Monday, 11 August 2014

Mjölnir - Hammer of Thor: The Mythology Series

A 4.6 cm gold-plated silver Mjölnir
pendant from Bredsättra parish, Runsten
hundred, Borgholm municipality, Öland,
Kalmar county, Sweden.
This post is late because I was busy busting my arse to get Stalking the Demon to my editor, which I managed around lunch-time yesterday.

So. Thor’s hammer. Every wonder why the handle is so short? Me neither – until I had to write this post.

Now it’s been brought to my attention, of course I realise that the typical warhammer is a long-hafted, two-handed weapon. Mjölnir, by comparison, has a haft so short it can only be wielded one-handed – more like a mallet.

It turns out there’s a reason. Loki bet his head with the two dwarf brothers, Sindri and Brokkr, that they could not make items more beautiful than the dwarves who made Odin’s spear. The brothers accepted the challenge.

Sindri placed a pig skin in the forge and instructed Brokkr to pump the bellows and not stop until he returns and removes the skin. As Brokkr pumped the bellows, Loki assumeed the shape of a fly and bit Brokkr’s arm. Nonetheless, Brokkr resolutely kept pumping the bellows. When Sindri took the pig skin from the forge it had become Freyr’s boar.

This scenario is repeated with some gold in the forge, and that time Loki bit Brokkr on the neck, but he persisted and the gold becomes Odin’s ring, Draupnir.

The third time iron is placed in the forge. As Brokkr worked the bellows, Loki bit him on the eyelid, so hard it drew blood. When the blood ran into Brokkr’s eye, he was forced to stop the bellows long enough to wipe his eye clear. When Sindri pulled the iron from the forge, it had become Mjölnir, but the handle was shorter than he planned.

So basically it was Loki’s fault.

Interestingly, when the brothers presented the hammer to Thor they put a bit of PR spin on this defect by telling him the hammer was so small he could “keep it in his sark” (shirt).

Mjölnir was a mighty weapon capable of levelling mountains and no matter how hard or far Thor threw it, it would always return to his hand.

I find the etymology of the name interesting myself. Mjölnir is usually interpreted to mean ‘that which smashes’ from the verb molva (to smash) which is similar to the Slavic molot and Latin malleus (which is where the English word mallet comes from).

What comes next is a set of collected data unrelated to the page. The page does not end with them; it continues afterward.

theorem State.mvGather_only {s0 s1 : State} {a1 a2 a3 a4}
    (hm : Within [.regs, .mem, .tn, .die, .stream, .kv, .mt, .bond, .line, .plumb, .power, .test, .sdio] m) (hs1 : OnlyIn m s0 s1) :
    OnlyInL m s0 (State.mvGather s1 a1 a2 a3 a4) := by
  unfold State.mvGather
  extract_lets -merge -underBinder +onlyGivenNames x1 x2 x3 x4 x5 x6 x7 x8 x9
  clear_value x1 x2 x3 x4 x5 x6 x7 x8 x9
  refine onlyL_ite ?_ ?_
  · exact onlyL_mk (by assumption)
  · refine State.unlessOld_only hm.sub ?_ (fun _ _ => ?_)
    · assumption
    · extract_lets -merge -underBinder +onlyGivenNames x10
      have hx10 : OnlyIn m s0 x10 := by
        subst x10
        exact State.moved_only hm.sub (by assumption)
      clear_value x10
      split
      · refine OnlyInL.of_eq (m := m) (a := s0) (by assumption) ?_ (fun _ => ?_)
        · refine onlyL_foldl (fun _ _ _ => ?_) ?_
          · refine onlyL_foldl (fun _ _ _ => ?_) ?_
            · extract_lets -merge -underBinder +onlyGivenNames x11 x12
              clear_value x11 x12
              split
              · refine OnlyInL.of_eq (m := m) (a := s0) (by assumption) ?_ (fun _ => ?_)
                · refine onlyL_ite ?_ ?_
                  · refine State.eccRead_only hm.sub ?_
                    exact OnlyInL.fst (by assumption)
                  · refine onlyL_mk ?_
                    exact OnlyInL.fst (by assumption)
                exact onlyL_mk (by assumption)
            · assumption
          · exact onlyL_mk (by assumption)
        refine onlyL_ite ?_ ?_
        · exact onlyL_mk (by assumption)
        · refine onlyL_mk ?_
          refine State.each_only ?_ (fun _ _ _ => ?_)
          · assumption
          · split
            · exact State.csSt_only hm.sub (by assumption)

theorem State.races_only {s0 s1 : State} {s2 : State} {a2 a3 a4 a5}
    (hm : Within [.die] m) (hs1 : OnlyIn m s0 s1) (hs2 : OnlyIn m s0 s2) :
    OnlyIn m s0 (State.races s1 s2 a2 a3 a4 a5) := by
  unfold State.races
  exact State.updRun_only hm.sub (by assumption)

theorem State.chainNext_only {s0 s1 : State} {a1 a2 a3 a4 a5} (hm : Within [.die] m) (hs1 : OnlyIn m s0 s1) :
    OnlyIn m s0 (State.chainNext s1 a1 a2 a3 a4 a5) := by
  unfold State.chainNext
  refine only_ite ?_ ?_
  · exact State.finish_only hm.sub (by assumption)
  · exact State.updRun_only hm.sub (by assumption)

theorem State.moverRun_only {s0 s1 : State} {a1 a2 a3 a4 a5 a6}
    (hm : Within [.regs, .mem, .tn, .die, .stream, .kv, .mt, .bond, .line, .plumb, .power, .test, .sdio] m) (hs1 : OnlyIn m s0 s1) (ha6 : ∀ y0 y1 y2, OnlyIn m s0 y0 → OnlyInL m s0 (a6 y0 y1 y2)) :
    OnlyIn m s0 (State.moverRun s1 a1 a2 a3 a4 a5 a6) := by
  unfold State.moverRun
  split
  · assumption
  · refine only_ite ?_ ?_
    · assumption
    · extract_lets -merge -underBinder +onlyGivenNames x1
      have hx1 : OnlyIn m s0 x1 := by
        subst x1
        exact State.csReads_only hm.sub (by assumption)
      clear_value x1
      split
      · assumption
      · split
        · exact State.finish_only hm.sub (by assumption)
        · refine only_ite ?_ ?_
          · assumption
          · extract_lets -merge -underBinder +onlyGivenNames x2
            have hx2 : OnlyInL m s0 x2 := by
              subst x2
              refine onlyL_ite ?_ ?_
              · exact onlyL_mk (by assumption)
              · refine ha6 _ _ _ ?_
                assumption
            clear_value x2
            split
            · refine State.finish_only hm.sub ?_
              exact OnlyInL.fst (by assumption)
            · refine only_ite ?_ ?_
              · exact OnlyInL.fst (by assumption)
              · refine only_ite ?_ ?_
                · refine State.chainNext_only hm.sub ?_
                  exact OnlyInL.fst (by assumption)
                · refine State.chainNext_only hm.sub ?_
                  refine State.moves_only hm.sub ?_
                  refine State.races_only hm.sub ?_ ?_
                  · exact OnlyInL.fst (by assumption)
                  · assumption

theorem onMove_only {s0 : State} {a0 a1 a2 a3 a4 a6}
    (hm : Within [.regs, .mem, .tn, .die, .stream, .kv, .mt, .bond, .line, .plumb, .power, .test, .sdio] m) (ha6 : ∀ y0 y1 y2, OnlyIn m (State.to s0 a0) y0 → OnlyInL m (State.to s0 a0) (a6 y0 y1 y2)) :
    OnlyInN m (State.to s0 a0) (onMove a0 a1 a2 a3 a4 s0 a6) := by
  unfold onMove
  refine onTask_only hm.sub (fun _ _ _ => ?_)
  refine State.moverRun_only hm.sub ?_ (fun _ _ _ _ => ?_)
  · assumption
  · refine ha6 _ _ _ ?_
    assumption

theorem execCopy_only {s0 : State} {a0 a1 a2 a3}
    (hm : Within [.regs, .mem, .tn, .die, .stream, .kv, .mt, .bond, .line, .plumb, .power, .test, .sdio] m) :
    OnlyInN m (State.to s0 a0) (execCopy a0 a1 a2 a3 s0) := by
  unfold execCopy
  refine onMove_only hm.sub (fun _ _ _ _ => ?_)
  exact State.mvCopy_only hm.sub (by assumption)

theorem execBlockedToPlanar_only {s0 : State} {a0 a1 a2 a3}
    (hm : Within [.regs, .mem, .tn, .die, .stream, .kv, .mt, .bond, .line, .plumb, .power, .test, .sdio] m) :
    OnlyInN m (State.to s0 a0) (execBlockedToPlanar a0 a1 a2 a3 s0) := by
  unfold execBlockedToPlanar
  refine onMove_only hm.sub (fun _ _ _ _ => ?_)
  exact State.mvToPlanar_only hm.sub (by assumption)

theorem execPhaseSplit_only {s0 : State} {a0 a1 a2 a3}
    (hm : Within [.regs, .mem, .tn, .die, .stream, .kv, .mt, .bond, .line, .plumb, .power, .test, .sdio] m) :
    OnlyInN m (State.to s0 a0) (execPhaseSplit a0 a1 a2 a3 s0) := by
  unfold execPhaseSplit
  refine onMove_only hm.sub (fun _ _ _ _ => ?_)
  exact State.mvToPlanar_only hm.sub (by assumption)

theorem execPlanarToBlocked_only {s0 : State} {a0 a1 a2 a3}
    (hm : Within [.regs, .mem, .tn, .die, .stream, .kv, .mt, .bond, .line, .plumb, .power, .test, .sdio] m) :
    OnlyInN m (State.to s0 a0) (execPlanarToBlocked a0 a1 a2 a3 s0) := by
  unfold execPlanarToBlocked
  refine onMove_only hm.sub (fun _ _ _ _ => ?_)
  exact State.mvToBlocked_only hm.sub (by assumption)

theorem execRowGather_only {s0 : State} {a0 a1 a2 a3}
    (hm : Within [.regs, .mem, .tn, .die, .stream, .kv, .mt, .bond, .line, .plumb, .power, .test, .sdio] m) :
    OnlyInN m (State.to s0 a0) (execRowGather a0 a1 a2 a3 s0) := by
  unfold execRowGather
  refine onMove_only hm.sub (fun _ _ _ _ => ?_)
  exact State.mvGather_only hm.sub (by assumption)

theorem execFill_only {s0 : State} {a0 a1 a2 a3}
    (hm : Within [.regs, .mem, .fresh, .tn, .die, .stream, .kv, .mt, .bond, .line, .plumb, .power, .test, .sdio] m) :
    OnlyInN m (State.to s0 a0) (execFill a0 a1 a2 a3 s0) := by
  unfold execFill
  refine onMove_only hm.sub (fun _ _ _ _ => ?_)
  exact State.mvFill_only hm.sub (by assumption)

An oversized replica of Mjölnir to promote the movie Thor
An alternate theory compares Mjölnir to the Russian molniya and Welsh melt, which mean lightning. This also fits, since the name Mjölnir then makes it the weapon of the storm god associated with lightning – which indeed Thor is!
In Old Norse texts, Mjölnir is also referred to as hamarr, which in Old Norse could mean stone, rock, cliff or hammer, and which comes from an Indo-European word that has the same derivation as the Sanskrit word, asman. Asman means stone, rock, stone tool, hammer and thunderbolt!